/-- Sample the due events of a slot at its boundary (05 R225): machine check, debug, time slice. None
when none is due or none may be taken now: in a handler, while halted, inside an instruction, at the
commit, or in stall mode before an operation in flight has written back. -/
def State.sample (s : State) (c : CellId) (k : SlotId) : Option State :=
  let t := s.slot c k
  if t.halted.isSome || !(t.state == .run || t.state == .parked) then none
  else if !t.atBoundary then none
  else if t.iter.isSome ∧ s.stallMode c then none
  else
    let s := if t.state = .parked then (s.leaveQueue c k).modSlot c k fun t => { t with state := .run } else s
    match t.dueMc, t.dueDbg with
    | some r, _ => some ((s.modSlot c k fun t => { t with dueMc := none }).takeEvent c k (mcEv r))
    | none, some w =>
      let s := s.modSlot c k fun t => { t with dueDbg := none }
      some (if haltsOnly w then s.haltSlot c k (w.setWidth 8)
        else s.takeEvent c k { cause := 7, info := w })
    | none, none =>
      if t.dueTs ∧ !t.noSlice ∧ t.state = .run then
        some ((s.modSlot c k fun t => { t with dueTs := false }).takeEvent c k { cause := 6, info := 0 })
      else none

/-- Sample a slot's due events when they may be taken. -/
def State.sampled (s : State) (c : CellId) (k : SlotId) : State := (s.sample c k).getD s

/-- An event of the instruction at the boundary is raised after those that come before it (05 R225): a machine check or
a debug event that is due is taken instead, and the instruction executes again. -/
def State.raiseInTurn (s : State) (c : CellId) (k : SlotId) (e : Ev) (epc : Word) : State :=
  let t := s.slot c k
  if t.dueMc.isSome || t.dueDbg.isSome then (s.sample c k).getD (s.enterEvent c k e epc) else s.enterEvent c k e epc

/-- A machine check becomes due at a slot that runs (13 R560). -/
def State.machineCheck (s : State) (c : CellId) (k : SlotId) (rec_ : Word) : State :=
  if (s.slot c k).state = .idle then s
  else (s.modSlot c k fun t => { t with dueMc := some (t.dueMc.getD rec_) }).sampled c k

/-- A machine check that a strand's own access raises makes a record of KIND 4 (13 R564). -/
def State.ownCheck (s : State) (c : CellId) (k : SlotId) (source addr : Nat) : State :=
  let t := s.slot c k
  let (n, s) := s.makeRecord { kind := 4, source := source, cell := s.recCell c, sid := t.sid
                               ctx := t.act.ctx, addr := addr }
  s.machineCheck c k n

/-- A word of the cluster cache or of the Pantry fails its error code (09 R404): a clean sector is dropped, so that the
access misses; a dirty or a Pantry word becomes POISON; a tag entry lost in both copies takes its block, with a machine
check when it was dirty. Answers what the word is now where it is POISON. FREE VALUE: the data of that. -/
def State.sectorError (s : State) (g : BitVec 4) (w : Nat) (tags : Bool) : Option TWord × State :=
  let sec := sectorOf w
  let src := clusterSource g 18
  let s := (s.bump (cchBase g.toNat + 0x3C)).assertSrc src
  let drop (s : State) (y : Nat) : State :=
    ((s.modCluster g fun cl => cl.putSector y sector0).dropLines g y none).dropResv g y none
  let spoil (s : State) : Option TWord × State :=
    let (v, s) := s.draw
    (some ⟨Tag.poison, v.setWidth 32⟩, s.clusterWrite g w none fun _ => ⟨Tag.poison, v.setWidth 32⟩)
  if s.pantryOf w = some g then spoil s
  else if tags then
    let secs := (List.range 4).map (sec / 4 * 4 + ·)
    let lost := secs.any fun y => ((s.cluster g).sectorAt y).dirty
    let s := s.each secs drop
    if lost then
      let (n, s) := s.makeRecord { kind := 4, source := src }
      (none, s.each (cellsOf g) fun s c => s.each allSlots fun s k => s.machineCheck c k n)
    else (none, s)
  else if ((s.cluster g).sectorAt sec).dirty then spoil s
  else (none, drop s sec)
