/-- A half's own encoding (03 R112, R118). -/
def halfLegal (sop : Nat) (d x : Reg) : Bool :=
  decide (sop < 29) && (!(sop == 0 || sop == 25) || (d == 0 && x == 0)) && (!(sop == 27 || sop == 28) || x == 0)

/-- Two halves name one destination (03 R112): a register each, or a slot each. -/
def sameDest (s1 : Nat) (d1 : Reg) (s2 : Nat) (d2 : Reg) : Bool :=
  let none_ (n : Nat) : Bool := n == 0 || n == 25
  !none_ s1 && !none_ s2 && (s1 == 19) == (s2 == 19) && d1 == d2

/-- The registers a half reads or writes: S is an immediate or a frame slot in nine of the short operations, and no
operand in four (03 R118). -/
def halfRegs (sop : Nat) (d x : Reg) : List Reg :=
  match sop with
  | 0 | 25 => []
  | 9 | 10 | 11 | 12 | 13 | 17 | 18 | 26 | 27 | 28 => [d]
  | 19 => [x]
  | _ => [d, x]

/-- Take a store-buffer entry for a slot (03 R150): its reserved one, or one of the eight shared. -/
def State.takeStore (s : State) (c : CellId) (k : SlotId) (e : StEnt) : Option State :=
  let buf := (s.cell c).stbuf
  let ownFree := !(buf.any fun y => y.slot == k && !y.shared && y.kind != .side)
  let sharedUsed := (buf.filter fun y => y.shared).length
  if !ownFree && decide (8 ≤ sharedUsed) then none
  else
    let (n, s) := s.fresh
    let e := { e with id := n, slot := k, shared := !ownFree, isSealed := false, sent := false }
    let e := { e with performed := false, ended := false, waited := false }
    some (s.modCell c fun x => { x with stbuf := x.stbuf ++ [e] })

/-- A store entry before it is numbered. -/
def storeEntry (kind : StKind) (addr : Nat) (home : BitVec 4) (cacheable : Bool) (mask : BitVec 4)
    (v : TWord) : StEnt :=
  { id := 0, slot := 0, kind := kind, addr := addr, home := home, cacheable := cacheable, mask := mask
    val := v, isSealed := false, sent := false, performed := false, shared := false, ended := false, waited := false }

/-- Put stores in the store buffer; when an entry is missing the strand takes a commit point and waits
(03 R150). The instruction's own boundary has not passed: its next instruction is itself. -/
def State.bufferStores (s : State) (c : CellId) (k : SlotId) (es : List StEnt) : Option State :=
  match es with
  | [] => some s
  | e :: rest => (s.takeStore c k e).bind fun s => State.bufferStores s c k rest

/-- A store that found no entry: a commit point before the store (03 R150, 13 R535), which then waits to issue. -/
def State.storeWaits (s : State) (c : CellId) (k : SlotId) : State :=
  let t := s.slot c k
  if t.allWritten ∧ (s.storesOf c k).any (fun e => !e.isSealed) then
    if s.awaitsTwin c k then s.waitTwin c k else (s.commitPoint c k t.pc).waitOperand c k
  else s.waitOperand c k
|---|
If a line of the data contains "dirty", copy it out.

access misses; a dirty or a Pantry word becomes POISON; a tag entry lost in both copies takes its block, with a machine
check when it was dirty. Answers what the word is now where it is POISON. FREE VALUE: the data of that. -/
    let lost := secs.any fun y => ((s.cluster g).sectorAt y).dirty
  else if ((s.cluster g).sectorAt sec).dirty then spoil s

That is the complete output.